Periods of backlash take shape after surges of Black progress. We have entered another such period.
https://www.nytimes.com/2024/01/31/opinion/racist-backlash-history.html
Periods of backlash take shape after surges of Black progress. We have entered another such period.
Opinion


## Find the Top 5 Section Names for February 2024 Articles

In [198]:
section_names = {}

for doc in articles['response']['docs']:
    section = doc['section_name']
    if section in section_names:
        section_names[section] += 1
    else:
        section_names[section] = 1

len(section_names)

36

In [199]:
# sort the section names by count
sorted_sections = sorted(section_names.items(),key=lambda x:x[1],reverse=True)
sorted_sections[:5]

[('U.S.', 734),
 ('World', 513),
 ('Arts', 326),
 ('Opinion', 272),
 ('Business Day', 244)]

In [200]:
# ALTERNATE METHOD FROM "Week 6 Task Solutions.ipynb"
sections = [article['section_name'] for article in articles['response']['docs']]

from collections import Counter

distDct = Counter(sections) # count the occurrences of each section name

distDct.most_common(10)

[('U.S.', 734),
 ('World', 513),
 ('Arts', 326),
 ('Opinion', 272),
 ('Business Day', 244),
 ('New York', 200),
 ('Style', 174),
 ('Books', 139),
 ('Crosswords & Games', 125),
 ('Movies', 123)]

In [201]:
def get_articles_by_year_month(year, month, key):
    # create URL
    url = f"https://api.nytimes.com/svc/archive/v1/{year}/{month}.json?api-key={key}"

    # send the request to get the data
    data = requests.get(url)
    if data.status_code == 200:
        print("Successfully got the data.")

    dataJson = data.json() # get response as JSON
    documents = dataJson['response']['docs']
    return documents

## Various Tasks

1. Write a Python function that takes a date, for example, "2024-02-12", and returns the list of articles for that day.

In [233]:
import datetime
def get_articles_by_date(date,key):
    dt = datetime.datetime.strptime(date,'%Y-%m-%d')
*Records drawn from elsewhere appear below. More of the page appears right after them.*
-- ==== Sys2Proof/Machine/Solver.lean ====
section
/-! DEFINITION. The Root Solver: SOLVE commands and the input queue, solve slots, tiles on lent units, iterations,
deadlines, results, the root table and the install cut (R122–R126, R327–R353). -/

namespace Sys2Proof.Machine

/-- The Root Solver of a region. -/
def Chip.solver (c : Chip) (r : Nat) : SolverS := sget {} c.solvers r
/-- The Root Solver of a region replaced. -/
def Chip.setSolver (c : Chip) (r : Nat) (x : SolverS) : Chip := { c with solvers := sset {} c.solvers r x }
/-- The partition of a region's Solver. -/
def Chip.solvPart (c : Chip) (r : Nat) : Nat := (c.owner r).getD 0
/-- A solve found by its ticket. -/
def SolverS.find (x : SolverS) (t : Nat) : Option Solve := x.slots.find? (fun s => s.ticket == t)
/-- A solve of a region replaced. -/
def Chip.setSolve (c : Chip) (r : Nat) (s : Solve) : Chip :=
  let x := c.solver r
  c.setSolver r { x with slots := x.slots.map (fun o => if o.ticket = s.ticket then s else o) }
/-- A solve taken out of its slot. -/
def Chip.dropSolve (c : Chip) (r t : Nat) : Chip :=
  let x := c.solver r
  c.setSolver r { x with slots := x.slots.filter (fun o => o.ticket != t) }

/-! ### The root table (R341) -/

/-- Tier address of entry e of a region's root table. -/
def Chip.entryAt (c : Chip) (r e : Nat) : Nat := 2 * 2 ^ 60 + 4096 * c.g .SOLV_RTAB_ADDR r + 256 * e
/-- Static word i of entry e as read at partition start. -/
def SolverS.stat (x : SolverS) (e i : Nat) : Word := wordAt (x.table.getD e []) i
/-- Whether an entry is in use. -/
def SolverS.used (x : SolverS) (e : Nat) : Bool := wbit (x.stat e 0) 36
/-- Buffer b of an entry. -/
def SolverS.bufAt (x : SolverS) (e b : Nat) : Nat := (x.stat e (1 + b)).toNat
/-- The record of entry e in a parity slot, with poison. -/
def Chip.rootRec (c : Chip) (r e slot : Nat) : List Word × Bool :=
  c.tierWords (c.solvPart r) (c.entryAt r e + 64 + 64 * slot) 8
/-- BUF of a record: the buffer it names, none when it is not valid. -/
def recBuf (w : List Word) : Nat := if wbit (wordAt w 0) 0 then wbits (wordAt w 0) 2 1 else 3

/-- The static table read at partition start (R341). -/
def Chip.loadRootTable (c : Chip) (r : Nat) : Chip :=
  let t := (List.range (c.g .SOLV_RTAB_COUNT r)).map (fun e => (c.tierWords (c.solvPart r) (c.entryAt r e) 8).1)
  c.setSolver r { c.solver r with table := t }

/-! ### Checks at issue (R339) -/

/-- Bytes of a work area (R338). -/
def workBytes (dim : Nat) : Nat := 6 * subRows dim * subRows dim * 16384

/-- Whether n bytes of a tier address, in pages, lie in the near tier of a partition. -/
def Chip.pagesOk (c : Chip) (p a n : Nat) : Bool :=
  (List.range (cdiv n 4096)).all (fun i => bits (a + 4096 * i) 63 60 == 2 && (c.tierKey p (a + 4096 * i)).isSome)

/-- Buffers of the entry of a descriptor, when it uses one that exists. -/
def SolverS.entryBufs (x : SolverS) (w : List Word) : List Nat :=
  if svUsesEntry w ∧ x.used (svEntry w) then (List.range 3).map (x.bufAt (svEntry w)) else []

/-- Input areas of a descriptor. -/
def solveInputs (w : List Word) : List Nat := if svFixed w then [svIn w 0] else [svIn w 0, svIn w 1]

/-- Checks 5–10 of R339; with DIM = 0 none is made. -/
def Chip.solveChecks (c : Chip) (r : Nat) (w : List Word) : Nat :=
  if svDim w = 0 then stOK
  else
    let x := c.solver r
    let p := c.solvPart r
    let d := svDim w
    let e := svEntry w
    let bufs := x.entryBufs w
    let areas := solveInputs w ++ (if svInstall w then bufs else [svOut w])
    let busy := x.slots.any (fun s => svInstall s.words && svEntry s.words == e)
      || x.wait.any (fun y => svInstall y.2.2 && svEntry y.2.2 == e)
    firstBad [
      chk (c.on .SOLV_CFG_EN r) 24,
      chk (areas.all (fun a => c.pagesOk p a (blockBytes d)) && c.pagesOk p (svWork w) (workBytes d)) stBadAddr,
      chk ((solveInputs w ++ bufs ++ (if svInstall w then [] else [svOut w])).all (fun a =>
        (overlapAt a (blockBytes d) (svWork w) (workBytes d)).isNone)) stBadOverlap,
      chk (!svUsesEntry w || (decide (e < c.g .SOLV_RTAB_COUNT r) && x.used e)) 25,
      chk (!svInstall w || !busy) 26,
      chk (decide (cdiv d 4 ≤ c.g .SOLV_STAGE_PAGES r) && (!svUsesEntry w || wbits (x.stat e 0) 35 24 == d)) stBadShape]

/-! ### Acceptance and results (R340) -/

/-- The next ticket: the register's number, or the first after it that no unretired solve holds. -/
def Chip.nextTicket (c : Chip) (r : Nat) : Nat :=
  let n := c.g .SOLV_TICKET_NEXT r
  ((firstSome (fun i => if ((c.solver r).find ((n + i) % 4096)).isNone then some ((n + i) % 4096) else none) 65 0)).getD n

/-- Whether a slot is free. -/
def Chip.slotOpen (c : Chip) (r : Nat) : Bool := decide ((c.solver r).slots.length < 64)

/-- The lowest-numbered buffer of an entry that neither record names (R342). -/
def Chip.freeBuf (c : Chip) (r e : Nat) : Nat :=
  let b0 := recBuf (c.rootRec r e 0).1
  let b1 := recBuf (c.rootRec r e 1).1
  ((List.range 3).find? (fun b => b != b0 && b != b1)).getD 3

/-- A descriptor accepted into a free slot: its ticket and the chip. A trivial solve has already ended (R339). -/
def Chip.accept (c : Chip) (r : Nat) (w : List Word) : Nat × Chip :=
  let t := c.nextTicket r
  let x := c.solver r
  let triv := svDim w == 0
  let s : Solve := { ticket := t, words := w, order := x.count, accepted := c.now
                     buf := if svInstall w && !triv then c.freeBuf r (svEntry w) else 3
                     stage := if triv then .ended else .waiting, status := if triv then 5 else 0 }
  let c := c.setSolver r { x with slots := x.slots ++ [s], count := x.count + 1, recent := ((t, false) :: x.recent).take 2048 }
  let c := if svFixed w ∨ triv then c else c.noteStat (c.solvPart r) (svIn w 0) (svIn w 1) (svDim w)
  (t, c.put .SOLV_TICKET_NEXT r (t + 1))

/-- Whether a pin names a known ticket of a region's Solver (R246, R340). -/
def Chip.ticketKnown (c : Chip) (r t : Nat) : Bool := (c.solver r).recent.any (fun y => y.1 == t)
/-- Whether a pin's solve has recorded its completion. -/
def Chip.ticketDone (c : Chip) (r t : Nat) : Bool :=
  match (c.solver r).recent.find? (fun y => y.1 == t) with | some y => y.2 | none => true

/-- A result record (R340). -/
def resultWords (r : Nat) (s : Solve) (res : Nat) (wrote : Bool) (ts td : Nat) : List Word :=
  let w := s.words
  [Word.ofNat (svStag w + 0xA2 * 2 ^ 16 + s.status * 2 ^ 24 + b2n (s.warmRej != 0) * 2 ^ 27 + s.warmRej % 4 * 2 ^ 28
      + b2n s.chk * 2 ^ 30 + b2n s.hdrBad * 2 ^ 31 + s.ticket * 2 ^ 48 + r * 2 ^ 60),
   Word.ofNat (s.k + res * 2 ^ 32), Word.ofNat (s.sstep % 2 ^ 48),
   Word.ofNat (svEntry w + (if wrote && svInstall w then s.buf else 3) * 2 ^ 12),
   Word.ofNat ts, Word.ofNat td, Word.ofNat s.macs, Word.ofNat (if s.warm then 0 else unsigned 9 s.e)]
    # Get articles for given month and year
    url = f'https://api.nytimes.com/svc/archive/v1/{dt.year}/{dt.month}.json?api-key={key}'
    
    # send the request to get the data
    data = requests.get(url)
    if data.status_code == 200:
        print("Successfully got the data.")
    else:
        print("Did not get the data successfully.")

    try:
        documents = data.json()['response']['docs']
        print("Documents found!")
    except:
        print("Documents not found.")
        documents = {}

    articles = [doc for doc in documents if doc['pub_date'][:10] == date]

    return articles

In [234]:
feb12_articles = get_articles_by_date('2024-02-12',key)
print(len(feb12_articles))

Successfully got the data.
Documents found
116


2. Write some code that explores whether the fields "abstract" and "snippet" are always the same or they differ. Which one has more information? 

In [204]:
articles = get_articles_by_year_month(2024, 2, key)
len(articles)

Successfully got the data.


3791

In [205]:
dif_abstract_snippet = []

# find articles whose abstracts and snippets are not the same
for article in articles:
    abstract = article['abstract']
    snippet = article['snippet']
    if (abstract!= snippet) & (len(snippet) != 0):
        dif_abstract_snippet.append(article)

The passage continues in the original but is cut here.